Bargain Hunters Plan Strategy

Alexandria Smith, Copy Editor

Shoppers are planning sales strategies as Black Friday draws near – and in some cases, earlier in the season than ever before.

Black Friday is an industry trend that occurs the day after Thanksgiving to kick off the season of holiday shopping with massive sales.  Black Friday is very important to business and has been for the last 70 years, said Business Department Chair and economist Tim Kearney.

“Knowing that consumers will be spending during that following month goes all the way back well before the ‘30s. President Roosevelt changed the day of Thanksgiving to add an extra Thursday to the year to get an extra week of spending,” said Kearney. “So, it’s a long standing tradition and then the tradition feeds on itself – a lot of people are off of work, home for long weekends – so there should be a lot of people at the Crossing’s Outlets, or Reading Markets from New Jersey.”

Companies use this date only as an opportunity to extend the shopping period but to increase yearly profits.  According to TIME magazine, the term “Black Friday” originated in 1864 to mark a stock market panic but was appropriated to describe the rush of crowds in stores in the 1960s.  The term refers to accounting balance sheets in which black ink represents  profit.

Kearney said the early-buying trend is crucial for retail corporations.

“Companies, even if they have different types of companies, like Target versus Best Buy, they’re all competing for consumers’ holiday spending,” said Kearney, “So, no one can afford to be left out from a day like Black Friday.

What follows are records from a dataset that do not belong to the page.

-- ==== Sys2Proof/Machine/Assembly.lean ====
section
/-! DEFINITION. The host assembly (30_encoding.md R61 to R64): from the octets of a line to the host-port
operations it spells, or the reason it is refused. What R61 to R64 leave open of the text is log entry 10. -/

namespace Sys2Proof.Machine

/-- The octets of an ASCII text. -/
def ascii (s : String) : List Byte := s.toList.map octet

/-- Why the assembler refuses a line (R64, 93_implementation_defined.md I9). A refused line spells no
host-port operation. -/
inductive AsmRefusal where
  /-- A literal that does not fit the register's width. -/
  | literalTooWide
  /-- An array index out of range. -/
  | indexOutOfRange
  /-- `WRBYTES` with the wrong number of bytes. -/
  | wrongByteCount
  /-- An unknown mnemonic. -/
  | unknownMnemonic
  /-- A line that is no statement of R61 or R63. -/
  | malformed
  deriving DecidableEq, Repr

/-- The pieces of a line. -/
inductive Token where
  | word (cs : List Byte)
  | quotedChar (c : Byte)
  | quotedText (cs : List Byte)
  | comma
  | openBracket
  | closeBracket
  | minus
  deriving DecidableEq, Repr

/-- What the reader of a line is inside of; the octets gathered so far stand last first. -/
inductive LexMode where
  | between
  | inWord (cs : List Byte)
  | inText (cs : List Byte)
  | afterQuote
  | afterQuotedChar (c : Byte)
  | comment
  | broken
  deriving DecidableEq, Repr

/-- A letter, a digit, `_` or `.`: the octets of names, mnemonics and numbers. -/
def isWordOctet (c : Byte) : Bool :=
  (0x30 ≤ c.toNat && c.toNat ≤ 0x39) || (0x41 ≤ c.toNat && c.toNat ≤ 0x5A) ||
    (0x61 ≤ c.toNat && c.toNat ≤ 0x7A) || c == 0x5F || c == 0x2E

/-- One octet read between tokens: spaces, tabs and line ends part tokens, `;` starts a comment. -/
def lexBetween (ts : List Token) (c : Byte) : List Token × LexMode :=
  if c = 0x20 ∨ c = 0x09 ∨ c = 0x0D then (ts, .between)
  else if c = 0x3B then (ts, .comment)
  else if c = 0x2C then (.comma :: ts, .between)
  else if c = 0x5B then (.openBracket :: ts, .between)
  else if c = 0x5D then (.closeBracket :: ts, .between)
  else if c = 0x2D then (.minus :: ts, .between)
  else if c = 0x22 then (ts, .inText [])
  else if c = 0x27 then (ts, .afterQuote)
  else if isWordOctet c then (ts, .inWord [c])
  else (ts, .broken)

/-- One octet of a line; the tokens so far stand last first. -/
def lexOctet (st : List Token × LexMode) (c : Byte) : List Token × LexMode :=
  match st with
  | (ts, .between) => lexBetween ts c
  | (ts, .inWord cs) =>
    if isWordOctet c then (ts, .inWord (c :: cs)) else lexBetween (.word cs.reverse :: ts) c
  | (ts, .inText cs) =>
    if c = 0x22 then (.quotedText cs.reverse :: ts, .between) else (ts, .inText (c :: cs))
  | (ts, .afterQuote) => if c.toNat < 0x80 then (ts, .afterQuotedChar c) else (ts, .broken)
  | (ts, .afterQuotedChar d) =>
    if c = 0x27 then (.quotedChar d :: ts, .between) else (ts, .broken)
  | (ts, .comment) => (ts, .comment)
  | (ts, .broken) => (ts, .broken)

/-- The tokens of a line, or none where it ends inside a quotation or holds an octet of no token. -/
def tokens (line : List Byte) : Option (List Token) :=
  match line.foldl lexOctet ([], .between) with
  | (ts, .between) => some ts.reverse
  | (ts, .comment) => some ts.reverse
  | (ts, .inWord cs) => some (.word cs.reverse :: ts).reverse
  | _ => none

/-- A `<literal>` or a quoted character (R62). -/
inductive Literal where
  /-- A decimal literal, with or without a leading `-`. -/
  | decimal (negative : Bool) (n : Nat)
  /-- A hexadecimal literal: the raw pattern. -/
  | hexadecimal (n : Nat)
  /-- A quoted ASCII character. -/
  | character (c : Byte)
  deriving DecidableEq, Repr

/-- The value of a digit in base 10 or 16. -/
def digitValue (c : Byte) : Option Nat :=
  if 0x30 ≤ c.toNat ∧ c.toNat ≤ 0x39 then some (c.toNat - 0x30)
  else if 0x41 ≤ (fold c).toNat ∧ (fold c).toNat ≤ 0x46 then some ((fold c).toNat - 0x37)
  else none

/-- The number a nonempty row of digits spells, the most significant digit first (R62). -/
def digitsValue (base : Nat) (cs : List Byte) : Option Nat :=
  if cs = [] then none
  else
    cs.foldl
      (fun acc c =>
        match acc, digitValue c with
        | some n, some d => if d < base then some (n * base + d) else none
        | _, _ => none)
      (some 0)

/-- An unsigned number: `0x` and hexadecimal digits, or decimal digits (R62). -/
def numberLiteral (cs : List Byte) : Option Literal :=
  match cs with
  | z :: x :: rest =>
    if z = 0x30 ∧ x = 0x78 then (digitsValue 16 rest).map .hexadecimal
    else (digitsValue 10 cs).map (.decimal false)
  | _ => (digitsValue 10 cs).map (.decimal false)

They’re all in competition with one other and if one company says, ‘I’m not going to do that; I’m going to offer something later,’ that big rush of consumer dollars would have already occurred and so, consequently, even though it seems overdone, it’s that kind of warily eyeing each other that companies will participate in one way or another.”

This is something that sophomore business major Bridget Guarneri understands very well. Her economics class debated the deals Black Friday sales have to offer.

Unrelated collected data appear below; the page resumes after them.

/-- For a list of decimal or hexadecimal numbers below 256 whose length fits LEN_WIDTH, WRSLICE spells writes
that run from any state to one where SLICE[i] is number i for every i below the length, the other elements
stay, SLICE_LEN is the length, and nothing else changes. The elements written and SLICE_LEN then count as
written, and every other written bit stays. (derived: 30_encoding.md R63.) -/
def Obligations.WrsliceWritesTheSlice : Prop :=
  ∀ (s : State) (vs : List Literal) (bs : List Byte),
    vs.Forall₂ (fun v b => UnsignedLiteral v b.toNat) bs → bs.length < 2 ^ s.params.lenWidth →
    ∃ ops t, spell s.params (.wrSlice vs) = .ok ops ∧ ops.length = min bs.length 16 + 1 ∧
      runInputs ops s = .next t ∧ t.sliceLen = bs.length ∧ t.status = s.status ∧
      t.errFound = s.errFound ∧ OnlyChanges ((List.finRange 16).map .slice ++ [.sliceLen]) s t ∧
      (∀ i : Fin 16, t.slice[i] = bs.getD i.val s.slice[i]) ∧
      t.written.sliceLen = true ∧
      ∀ i : Fin 16, t.written.slice[i] = (s.written.slice[i] || decide (i.val < bs.length))

/-- The model's run of the empty sequence leaves the state, and its run of one input is modelPerform, which
faults at the first unwritten register the input reads. Where the model's run of a sequence of inputs reaches
a state, the block's run reaches the same one, and the model's run of further inputs goes on from there. Where
it ends in the model fault that names r, the model's run and the block's run of some inputs before both reach
one state, in which r is the first unwritten register that the next input reads, and any further inputs change
nothing of the fault. Where the block's run reaches a state and the model's does not, the model's ends in such
a fault. The fault stands beside the block's own step, which goes on (log entry 2, DESIGN CHOICE). (derived:
10_state.md R35, 60_exceptions.md R111, 70_reset_and_hazards.md R121.) -/
def Obligations.ModelRunFollowsTheBlock : Prop :=
  (∀ s : State, modelRun [] s = .next s) ∧
  (∀ (x : PortInput) (s : State), modelRun [x] s = modelPerform x s) ∧
  (∀ (x : PortInput) (s : State) (r : PortReg),
    modelPerform x s = .modelFault r ↔ s.firstUnwritten (registersRead x s) = some r) ∧
  ∀ (xs ys : List PortInput) (s : State),
    (∀ t, modelRun xs s = .next t → runInputs xs s = .next t ∧ modelRun (xs ++ ys) s = modelRun ys t) ∧
    (∀ r, modelRun xs s = .modelFault r → modelRun (xs ++ ys) s = .modelFault r ∧
      ∃ pre x post u, xs = pre ++ x :: post ∧ modelRun pre s = .next u ∧
        runInputs pre s = .next u ∧ u.firstUnwritten (registersRead x u) = some r) ∧
    ∀ t, runInputs xs s = .next t → modelRun xs s = .next t ∨ ∃ r, modelRun xs s = .modelFault r
end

“All the companies advertise like crazy, and they put all of their effort into these few months so that on Black Friday you are persuaded to buy their product. They will do everything they can to get you to buy something on Black Friday. Even if that means slashing their prices,” said Guarnieri.

Companies such as Kmart, Target and Walmart are offering new hours for shopping – earlier, on Thanksgiving evening – to better suit customers who’d rather shop at a more convenient time.

Sophomore OT major Samantha Rehrig said she still enjoys Black Friday midnight shopping excursions.  She experienced Black Friday for the first time last holiday season with her mother – and the pair shopped almost until they dropped: they hit the stores for eight hours.

“We were at Kohl’s and I sat in the men’s section on the floor because I literally was just so tired, but my experience wasn’t that bad. Nobody punched people when I was there, it wasn’t anything horrible,” she said. “At Target they were having some issues with shoplifting so they made the lines weave in and out of the aisles for the registers. So we were in lines for maybe two hours but we ran into people that we knew. So, it kind of sucked but it was really cool at the same time.”

Rehrig recommends that shoppers create a list beforehand so they can snag good deals. She had an iPod Touch on her list and planned to get to Target first. She said planning made her experience a lot easier.

“We went to Target first because that was the absolute thing we needed on sale. Then you have your second and third choices based on that. You don’t go into Black Friday blind,” she said.

For those who do not enjoy the rush or crowds of Black Friday there is always Cyber Monday, another trend for consumers who want to snag items at reduced prices.

“It’s for people who don’t want to deal with the crowds and the people that forget to get stuff that they should have picked up on Black Friday, so it’s a better sale online,” said Rehrig.